Performance wise, how fast are Bitwise Operators vs. Normal Modulus?
Solution 1:
Unless you're using an ancient compiler, it can already handle this level of conversion on its own. That is to say, a modern compiler can and will implement i % 2 using a bitwise AND instruction, provided it makes sense to do so on the target CPU (which, in fairness, it usually will).
In other words, don't expect to see any difference in performance between these, at least with a reasonably modern compiler with a reasonably competent optimizer. In this case, "reasonably" has a pretty broad definition too--even quite a few compilers that are decades old can handle this sort of micro-optimization with no difficulty at all.
Solution 2:
TL;DR Write for semantics first, optimize measured hot-spots second.
At the CPU level, integer modulus and divisions are among the slowest operations. But you are not writing at the CPU level, instead you write in C++, which your compiler translates to an Intermediate Representation, which finally is translated into assembly according to the model of CPU for which you are compiling.
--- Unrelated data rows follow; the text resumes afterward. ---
/-- Re-evaluation of a port (R142). -/
def reevaluate (P : Nat) (l : Limits) (q : Port) : PortStep :=
  if (q.held.any fun h => h.isDefault) ∧ defaultQualified l = false then rejectPort .unqualifiedDefault (capIe P q)
  else reselect P l (requalify P l (capIe P q))

/-- Whether re-evaluation lowers a port's Ie, which requests a pass (R142). -/
def reevaluationLowers (P : Nat) (l : Limits) (q : Port) : Bool :=
  (capIe P q).ie < q.ie || (reevaluate P l q).port.ie < q.ie

/-- A port is re-evaluated within the event that changes its inputs to selection (R142). -/
def reevaluatePort (p : PortId) (s : State) : State :=
  let q := s.port.get p
  if q.st.reevaluated then
    requestPassIf (reevaluationLowers (portCeiling s p) s.lim q)
      (stepPort p (reevaluate (portCeiling s p) s.lim q) s)
  else s

/-- Both ports are re-evaluated; the spec names no order between them. -/
def reevaluateBoth (s : State) : State :=
  if Config.coilReevaluatedFirst then reevaluatePort .cable (reevaluatePort .coil s)
  else reevaluatePort .coil (reevaluatePort .cable s)

/-! ### Die monitor (R152) -/

/-- The die zone changes: both ports are handed the change and re-evaluated (R152). -/
def setDieZone (hot : Bool) (s : State) : State := reevaluateBoth { s with dieHot := hot }

/-- The die monitor takes its sample (R152); the next slot comes 10 ms on. -/
def dieSample (t : Int) (s : State) : State :=
  let s1 := { s with slots := { s.slots with die := Config.slotPeriod } }
  let t' := clampInt (-40) 150 t
  if s.dieHot = false ∧ 110 ≤ t' then setDieZone true (latch .dieHot s1)
  else if s.dieHot = true ∧ t' ≤ 100 then setDieZone false s1
  else s1

/-! ### READ_INPUT (R144, R174) -/

/-- The code of a port state (R174). -/
def PortState.code : PortState → Nat
  | .detached => 0
  | .detecting => 1
  | .proposed => 2
  | .confirming => 3
  | .ready => 4
  | .isolated => 5
  | .rejected .noCommon => 6
  | .rejected .unqualifiedDefault => 7
  | .rejected .outOfWindow => 8
  | .rejected .overvoltage => 9

/-- A voltage code (R174). -/
def voltCode (v : Nat) : Nat := (v - 4000) / 20

/-- A current code (R174). -/
def curCode (i : Nat) : Nat := i / 10

/-- The held form and body of the input answer (R174). The body without a held contract is sent as 0 (DESIGN CHOICE, log 28). -/
def heldFields : Option Held → List (Nat × Nat)
  | none => [(4, 0), (19, 0)]
  | some h =>
    match h.origin with
    | .negotiated n => [(4, n), (10, voltCode h.v), (9, curCode h.i)]
    | .defaulted => [(4, 7), (7, 0), (12, h.i)]
    | .fallback => [(4, 8), (7, 0), (12, h.i)]

/-- The proposal fields of the input answer (R174). Without a proposal all of them are sent as 0 (DESIGN CHOICE, log 28). -/
def proposalFields : Option Proposal → List (Nat × Nat)
  | none => [(3, 0), (2, 0), (10, 0), (9, 0)]
  | some c => [(3, c.offer), (2, c.entry - 1), (10, voltCode c.v), (9, curCode c.i)]

/-- One offer slot of the input answer (R174): vhi code 1023 marks FIXED. -/
def offerFields : Offer → List (Nat × Nat)
  | .fixed v i => [(10, voltCode v), (10, 1023), (9, curCode i)]
  | .range lo hi i => [(10, voltCode lo), (10, voltCode hi), (9, curCode i)]
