-- ==== Sys2Proof/Machine/Time.lean ====
section
/-! DEFINITION. Time while no command waits (DESIGN CHOICE, log 1): one millisecond passes, and a timer that has run out is
taken as its expiry row, one a step, in the fixed order of `dueEvent`. Each timer runs only in the states in which the spec
has it run. -/

namespace Sys2Proof.Machine

/-! ### One millisecond (R19 to R22, R28, R37, R98, R118, R124, 8.1, R146, R155, R159) -/

/-- A running timer counts down and stays at 0. -/
def downBy (n : Nat) (t : Option Nat) : Option Nat := t.map fun v => v - n

/-- The timers of a record in one millisecond: the lifetime in every live state, the burst while GRANTED, the wait in PENDING
and WAITING (R19 to R22). -/
def Record.tick (r : Record) : Record :=
  match r.st with
  | .granted =>
    { r with
      lifeRem := downBy 1 r.lifeRem
      burstRem := downBy 1 r.burstRem
      burstTot := r.burstTot.map fun n => min Config.burstTotalMax (n + 1) }
  | .pending => { r with lifeRem := downBy 1 r.lifeRem, waitRem := downBy 1 r.waitRem }
  | .waiting _ => { r with lifeRem := downBy 1 r.lifeRem, waitRem := downBy 1 r.waitRem }
  | .ended _ => r

/-- The record timers of the table. -/
def Table.tick (t : Table) : Table :=
  { t with slots := t.slots.map fun sl => { sl with record := sl.record.map Record.tick } }

/-- The pass timer, the request delay and the fold wait (R28, R37). -/
def Budget.tick (b : Budget) : Budget :=
  { b with passTimer := b.passTimer - 1, delay := downBy 1 b.delay, foldWait := downBy 1 b.foldWait }

/-- The session timers in the phases in which each runs (R98). -/
def Charge.tick (c : Charge) : Charge :=
  match c.phase with
  | .precharge => { c with session := c.session.map fun q => { q with pre := q.pre - 1 } }
  | .fast => { c with session := c.session.map fun q => { q with fast := q.fast - 1 } }
  | .taper => { c with session := c.session.map fun q => { q with fast := q.fast - 1 } }
  | .off => c
  | .full => c
  | .hold => c
  | .fault _ => c

/-- The reply window in one millisecond. -/
def Exchange.tick : Exchange → Exchange
  | .ended => .ended
  | .polling sent => .polling sent
  | .window left b => .window (left - 1000) b

/-- The reply window, the break and the degraded timer (R118, R121, R124). -/
def Hinge.tick (h : Hinge) : Hinge :=
  { h with exch := h.exch.tick, brk := downBy 1000 h.brk, degTimer := downBy 1 h.degTimer }

/-- The one timer of a port's state (8.1). -/
def Port.tick (q : Port) : Port := { q with timer := downBy 1 q.timer }

/-- The frame timer and the silence timer (R155, R159). -/
def Link.tick (l : Link) : Link := { l with frameTimer := downBy 1 l.frameTimer, silence := downBy 1 l.silence }

/-- The time to the next sample slots; a slot that has come waits for its sample. -/
def Slots.tick (q : Slots) : Slots :=
  { cellA := q.cellA - 1, hinge := q.hinge - 1, load := q.load - 1, input := ⟨q.input.cable - 1, q.input.coil - 1⟩,
    die := q.die - 1 }

/-- One millisecond passes and nothing else happens. -/
def advance (s : State) : State :=
  { s with
    link := s.link.tick
    resv := s.resv.tick
    budget := s.budget.tick
    chg := ⟨s.chg.a.tick, s.chg.b.tick⟩
    hinge := s.hinge.tick
    port := ⟨s.port.cable.tick, s.port.coil.tick⟩
    arb := { s.arb with brk := downBy 1 s.arb.brk }
    slots := s.slots.tick }

/-! ### The expiry that is due -/

/-- The expiry due for the record of a slot. -/
def dueOfSlot (s : State) (k : Fin 24) : Option Instr :=
  match recordOf s k with
  | none => none
  | some r =>
    if r.lifetimeDue then some (.lifetimeExpiry k)
    else if r.burstTotalDue then some (.burstTotalExpiry k)
    else if r.burstDue then some (.burstExpiry k)
    else if r.waitLimitDue then some (.waitLimitExpiry k)
    else none

/-- The expiry due for a charge session (R98). -/
def dueOfCharge (s : State) (x : Cell) : Option Instr :=
  if (s.chg.get x).prechargeDue then some (.prechargeTimerExpiry x)
  else if (s.chg.get x).fastDue then some (.fastTimerExpiry x)
  else none

/-- The expiry due for the hinge link controller (R118, R121, R124). -/
def dueOfHinge (h : Hinge) : Option Instr :=
  if h.degTimer = some 0 ∧ h.dataState = .stale then some .degradedTimerExpiry
  else
    match h.exch, h.brk with
    | .window 0 b, _ => some (.replyWindowExpiry b)
    | _, some 0 => some .hslBreakEnd
    | _, _ => none

/-- The expiry due for a port (R136, R138). -/
def dueOfPort (s : State) (p : PortId) : Option Instr :=
  if (s.port.get p).timer = some 0 then
    match (s.port.get p).st with
    | .detecting => some (.offerWindowExpiry p)
    | .proposed => some (.confirmTimerExpiry p)
    | .confirming => some (.verifyWindowExpiry p)
    | .detached => none
    | .ready => none
    | .rejected _ => none
    | .isolated => none
  else none

/-- The expiry due for the control link port (R155, R159). -/
def dueOfLink (l : Link) : Option Instr :=
  if l.frameTimer = some 0 ∧ l.rx = .receiving then some .frameTimerExpiry
  else if l.silence = some 0 then some .silenceTimerExpiry
  else none

/-- The expiry due for the budget unit and the arbiter (R28, R37, R149). -/
def dueOfBudget (s : State) : Option Instr :=
  if s.arb.brk = some 0 then some .breakTimerExpiry
  else if s.budget.foldWait = some 0 then some .foldSettleExpiry
  else if s.budget.delay = some 0 then some .requestDelayExpiry
  else if s.budget.passTimer = 0 then some .passTimerExpiry
  else none

/-- The expiry taken next, in a fixed order: the link, the records by slot, the charge sessions, the hinge, the ports, the
arbiter, and the budget pass last. -/
def dueEvent (s : State) : Option Instr :=
  ([dueOfLink s.link] ++ (List.finRange 24).map (dueOfSlot s) ++
    [dueOfCharge s .A, dueOfCharge s .B, dueOfHinge s.hinge, dueOfPort s .cable, dueOfPort s .coil, dueOfBudget s]).findSome?
    id

end Sys2Proof.Machine
end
In this process, the compiler will apply Peephole Optimizations, among which figure Strength Reduction Optimizations such as (courtesy of Wikipedia):
Original Calculation Replacement Calculation y = x / 8 y = x >> 3 y = x * 64 y = x << 6 y = x * 2 y = x << 1 y = x * 15 y = (x << 4) - x
The last example is perhaps the most interesting one. Whilst multiplying or dividing by powers of 2 is easily converted (manually) into bit-shifts operations, the compiler is generally taught to perform even smarter transformations that you would probably think about on your own and who are not as easily recognized (at the very least, I do not personally immediately recognize that (x << 4) - x means x * 15).
Solution 3:
This is obviously CPU dependent, but you can expect that bitwise operations will never take more, and typically take less, CPU cycles to complete. In general, integer / and % are famously slow, as CPU instructions go. That said, with modern CPU pipelines having a specific instruction complete earlier doesn't mean your program necessarily runs faster.
Best practice is to write code that's understandable, maintainable, and expressive of the logic it implements. It's extremely rare that this kind of micro-optimisation makes a tangible difference, so it should only be used if profiling has indicated a critical bottleneck and this is proven to make a significant difference. Moreover, if on some specific platform it did make a significant difference, your compiler optimiser may already be substituting a bitwise operation when it can see that's equivalent (this usually requires that you're /-ing or %-ing by a constant).
For whatever it's worth, on x86 instructions specifically - and when the divisor is a runtime-variable value so can't be trivially optimised into e.g. bit-shifts or bitwise-ANDs, the time taken by / and % operations in CPU cycles can be looked up here. There are too many x86-compatible chips to list here, but as an arbitrary example of recent CPUs - if we take Agner's "Sunny Cove (Ice Lake)" (i.e. 10th gen Intel Core) data, DIV and IDIV instructions have a latency between 12 and 19 cycles, whereas bitwise-AND has 1 cycle. On many older CPUs DIV can be 40-60x worse.